Despite its perceived remoteness, the Falkland Islands is located between key oil and gas markets.  It is well-positioned for North and South America, South Africa and Asia.  Extensive development case modelling by FOGL based on the use of floating production, storage and offloading vessels (“FPSOs”), has been carried out using various sizes and types of discovery.  FPSOs would be able to operate effectively in the licence areas and oil would be exported by shuttle tankers. Using such a development concept, even moderate sized discoveries would be commercially viable, even at oil prices substantially less than today’s market prices. The favourable fiscal terms offered by the Falkland Islands Government and the Islands’ political stability further enhance the attractiveness of this area.

Exploration drilling is now expected to commence in 2009 and given the potential of the short-listed prospects, we believe that the chances of a commercially viable discovery have improved further.
_

FOGL shares are up 7.8% as I write.

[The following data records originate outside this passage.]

theorem decodeKeySize_ok {c : Word} {ks : KeySize} (h : decodeKeySize c = .ok ks) : ksField c = ksCode ks := by
  obtain hks | hks | hks | hks := ksField_cases c <;> simp only [decodeKeySize, hks] at h <;> cases h <;> exact hks

/-- `PERM` keeps both fields: the key size as the command, the round count as its immediate. -/
theorem decodePerm_ok_fields {c : Word} {i : Instr} (h : decodePerm c = .ok i) :
    ∃ ks, ksField c = ksCode ks ∧ i = permOf ks (roundsField c) := by
  unfold decodePerm at h
  split at h
  · cases h
  all_goals
    next hks =>
      cases h
      exact ⟨_, decodeKeySize_ok hks, rfl⟩

/-- A mode command is selected by the key size, and the round count is zero. -/
theorem decodeMode_ok_fields {c : Word} {family : KeySize → Instr} {i : Instr}
    (h : decodeMode c (family .k128) (family .k192) (family .k256) = .ok i) :
    ∃ ks, ksField c = ksCode ks ∧ roundsField c = 0 ∧ i = family ks := by
  unfold decodeMode at h
  split at h
  · cases h
  next ks hks =>
    split at h
    · cases h
    next hrounds => exact ⟨ks, decodeKeySize_ok hks, not_not.1 hrounds, by cases ks <;> cases h <;> rfl⟩

/-- The command `i` is well formed and `c` is its word. -/
abbrev IsWordOf (c : Word) (i : Instr) : Prop := i.wellFormed = true ∧ encode i = c

theorem isWordOf_keyless {c : Word} {i j : Instr} {op : Nat} (hrsv : rsvField c = 0) (hop : opField c = op)
    (hi : IsWordOf (commandOf op 0 0) i) (h : decodeKeyless c i = .ok j) : IsWordOf c j := by
  obtain ⟨hks, hrounds, rfl⟩ := (decodeKeyless_ok_iff c i j).1 h
  rwa [← commandOf_fields hrsv, hop, hks, hrounds]

theorem isWordOf_mode {c : Word} {family : KeySize → Instr} {i : Instr} {op : Nat} (hrsv : rsvField c = 0) (hop : opField c = op)
    (hfamily : ∀ ks, IsWordOf (commandOf op (ksCode ks) 0) (family ks))
    (h : decodeMode c (family .k128) (family .k192) (family .k256) = .ok i) : IsWordOf c i := by
  obtain ⟨ks, hks, hrounds, rfl⟩ := decodeMode_ok_fields h
  rw [← commandOf_fields hrsv, hop, hks, hrounds]
  exact hfamily ks

theorem isWordOf_perm {c : Word} {i : Instr} (hrsv : rsvField c = 0) (hop : opField c = 0x02) (h : decodePerm c = .ok i) :
    IsWordOf c i := by
  obtain ⟨ks, hks, rfl⟩ := decodePerm_ok_fields h
  refine ⟨(wellFormed_permOf_iff ks _).2 (roundsField_lt c), ?_⟩
  rw [encode_permOf, ← hks, ← hop, commandOf_fields hrsv]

Matching GBP share price would be 22.6 (51% above current price).


----------



## shaunm (12 March 2008)

Thanks for the update EasternGrey1.
I was beginning to forget I had the stock
Well it looks like "bottom draw" until late this year and all will be revealed.
Cheers


----------



## EasternGrey1 (17 April 2008)

FYI - a new annual report has been posted on the Falklands Oil and Gas (FOGL) website, dated 15 April 2008, but it appears not to have been posted in any stock exchange announcement here or on AIM. Find it at http://www.fogl.com/ - the pdf version is easier to read.

The report is much more upbeat about their prospects off the Falklands, saying
_"Our largest prospect has the potential to contain hydrocarbon reserves of over 3.5 billion barrels"_​and
_"Top 10 prospects have potential to contain hydrocarbon reserves of over 10 billion barrels"_​They also point out that the area is not particularly daunting for development, being much less deep than a lot of the Gulf of Mexico, and similar to North Sea areas off the Shetlands. They have only looked at the best 12 prospects, there are "over 90" more being kept for later, presumably rather smaller potential.

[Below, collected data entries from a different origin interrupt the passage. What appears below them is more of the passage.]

-- ==== Sys2Proof/Decode.lean ====
section
/-! DEFINITION. The command a word spells by the table's bits. The opcode table gives no row any bits (its `fields` are empty
in every row), so no word spells a command. -/

namespace Sys2Proof

/-- The command that the low `nbits` bits of `w` spell: none, since no row of spec/opcode_table.json gives bits. -/
def decodeTableWord (_nbits _w : Nat) : Option Instr := none

end Sys2Proof
end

BHP are looking for a rig to start drilling in 2009.

FOGL shares have started to move up, and at current exchange rates make GBP shares worth 22.6c, ignoring all other assets except cash.

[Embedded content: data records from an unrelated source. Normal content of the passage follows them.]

-- ==== Sys2Proof/Machine/StopOps.lean ====
section
/-! DEFINITION. The stop chain's shared operations: raises, withdrawals and changes of the asserted category (R174 to
R177, R181). -/

namespace Sys2Proof.Machine

/-- Whether the stop timer is started at a change of A: a rise from NONE while the rope is not at standstill (R181). -/
def stopTimerStarts (old new : Category) (standstill : Bool) : Bool :=
  decide (old = .none) && decide (new ≠ .none) && !standstill

/-- A change of A reaches the stop timer (R181). -/
def State.judgeStopTimer (s : State) (old new : Category) : State :=
  if stopTimerStarts old new s.rope.standstill then
    (s.modChain fun u => { u with timer := some (s.rope.table.stopTime * 1000) }).countChain Ctr.stopTimer
  else s

/-- A change of A reaches the door channels: the rise to EMERGENCY and the fall below it (R132, R133). -/
def State.tellDoors (s : State) (old new : Category) : State :=
  if new = .emergency ∧ old ≠ .emergency then s.haltAll
  else if new ≠ .emergency ∧ old = .emergency then s.releaseAll
  else s

/-- A takes a new value: the stop lines follow it, then the door channels, the stop timer and the notice, in that order
(R176). Nothing happens when the value is the one A has. -/
def State.setAsserted (s : State) (new : Category) : State :=
  let old := s.chain.asserted
  if new = old then s
  else
    (((s.modChain fun u => { u with asserted := new }).tellDoors old new).judgeStopTimer old new).notice
      (.category old new)

/-- A follows M upward at once (R176). -/
def State.judgeRise (s : State) : State :=
  if s.chain.asserted.rank < s.demanded.rank then s.setAsserted s.demanded else s

/-- A record of the set after one more raise of its code: occurrences up, effective category raised to the table's or the
requested one where higher, condition present for a raise that holds one (R174). -/
def CauseRecord.again (r : CauseRecord) (table : Category) (d : Detail) (momentary : Bool) : CauseRecord :=
  { r with
    occurrences := satAdd 255 r.occurrences 1
    category := (r.category.sup table).sup (d.requested.getD .none)
    present := r.present || !momentary }

/-- The record a raise appends (R174). -/
def newRecord (c : Cause) (table : Category) (d : Detail) (momentary : Bool) : CauseRecord :=
  ⟨c, table.sup (d.requested.getD .none), d, 1, !momentary⟩

/-- The entry of a record into the set is handed on: the notice, then the stop-call trigger, by the code's flags
(R177). -/
def State.handOnEntry (s : State) (r : CauseRecord) : State :=
  let e := s.chain.table[causeCode r.code]
  let s := if e.notice then s.notice (.causeEntry r) else s
  if e.call then s.stopCallTrigger else s

/-- A raise taken by the stop chain (R174): the code's record rises, or a record is appended; A is judged (R176), and a new
record's entry is handed on (R177). -/
def State.raise (s : State) (c : Cause) (d : Detail) (momentary : Bool) : State :=
  let s := s.countChain (Ctr.raises (causeCode c))
  let table := (s.chain.table[causeCode c]).category
  if s.chain.causes.any (fun r => decide (r.code = c)) then
    (s.modChain fun u =>
      { u with causes := u.causes.map fun r => if r.code = c then r.again table d momentary else r }).judgeRise
  else
    let r := newRecord c table d momentary
    ((s.modChain fun u => { u with causes := u.causes ++ [r] }).judgeRise).handOnEntry r

/-- A raise of a momentary cause: its condition is gone at its entry (R173). -/
def State.raiseMomentary (s : State) (c : Cause) (d : Detail) : State := s.raise c d true

/-- A raise of a cause that holds its condition present (R173). -/
def State.raiseHeld (s : State) (c : Cause) (d : Detail) : State := s.raise c d false

/-- A withdrawal: the code's record has its condition gone; a code not in the set is counted (R175). -/
def State.withdraw (s : State) (c : Cause) : State :=
  if s.chain.causes.any (fun r => decide (r.code = c)) then
    s.modChain fun u => { u with causes := u.causes.map fun r => if r.code = c then { r with present := false } else r }
  else s.countChain Ctr.strayWithdrawal

/-- A record is freed by a rule of chapter 9: freeing (R160), then the resumption its channel and line are offered to
(R163), then CALL_UNANSWERED for an EMERGENCY record that never entered CONNECTED, unless `excused` (R160; log 16). -/
def State.freeCall (s : State) (i : Fin 4) (reason : ClearReason) (quiet excused : Bool) : State :=
  let r := s.tel.records[i]
  let s := (s.freeCore i reason quiet).resumption
  if r.priority = .emergency ∧ r.order = none ∧ excused = false then
    s.raiseMomentary .callUnanswered { line := some r.line.val }
  else s

end Sys2Proof.Machine
end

My calculations show that if there is indeed 3.5bn barrels down there, and if you value it in-situ at say $US8 per barrel, then GBP shares are heading for north of $10 (yes, that's ten dollars). Pro-rata if there are 10bn barrels, of course.

This could get quite interesting over the next 12 months or so.


----------



## shaunm (17 April 2008)

Hmm...very interesting. What calcs have you used to get $8 per barrel from.
3.5 to 10 bill is staggering!
I wonder what it will take to catch the eye of buyers here in the medium term?


----------



## ColB (17 April 2008)

Gooday Skippy, Great reading your research and evaluation on this one.  Tell me, if BHP aren't organising a drill rig until 2009 why would anyone need to get on this one if there is not much in the way of good news to come out until then.  Granted, it would be good to be in before the sp spikes but it seems to be going nowhere at the moment.  Am I missing something?  Regards Colb


----------



## EasternGrey1 (17 April 2008)

Good questions. $US8/bbl? I can't find any "official" way of valuing oil in the ground, so I took what seemed like a pretty conservative figure, based on long term oil prices maybe being nearer $US80 than today's price, and reckoning on a net 10% profit. I now see FOGL's presentation, also on their website, estimates £75 per FOGL share if Lorigo (the "3.5bn bbl" field) is successful, based on $50 oil. It's more conservative than my calculation, so you could take it down from $10 to about $8 to be on the safe side. Still looks like a nice profit to me.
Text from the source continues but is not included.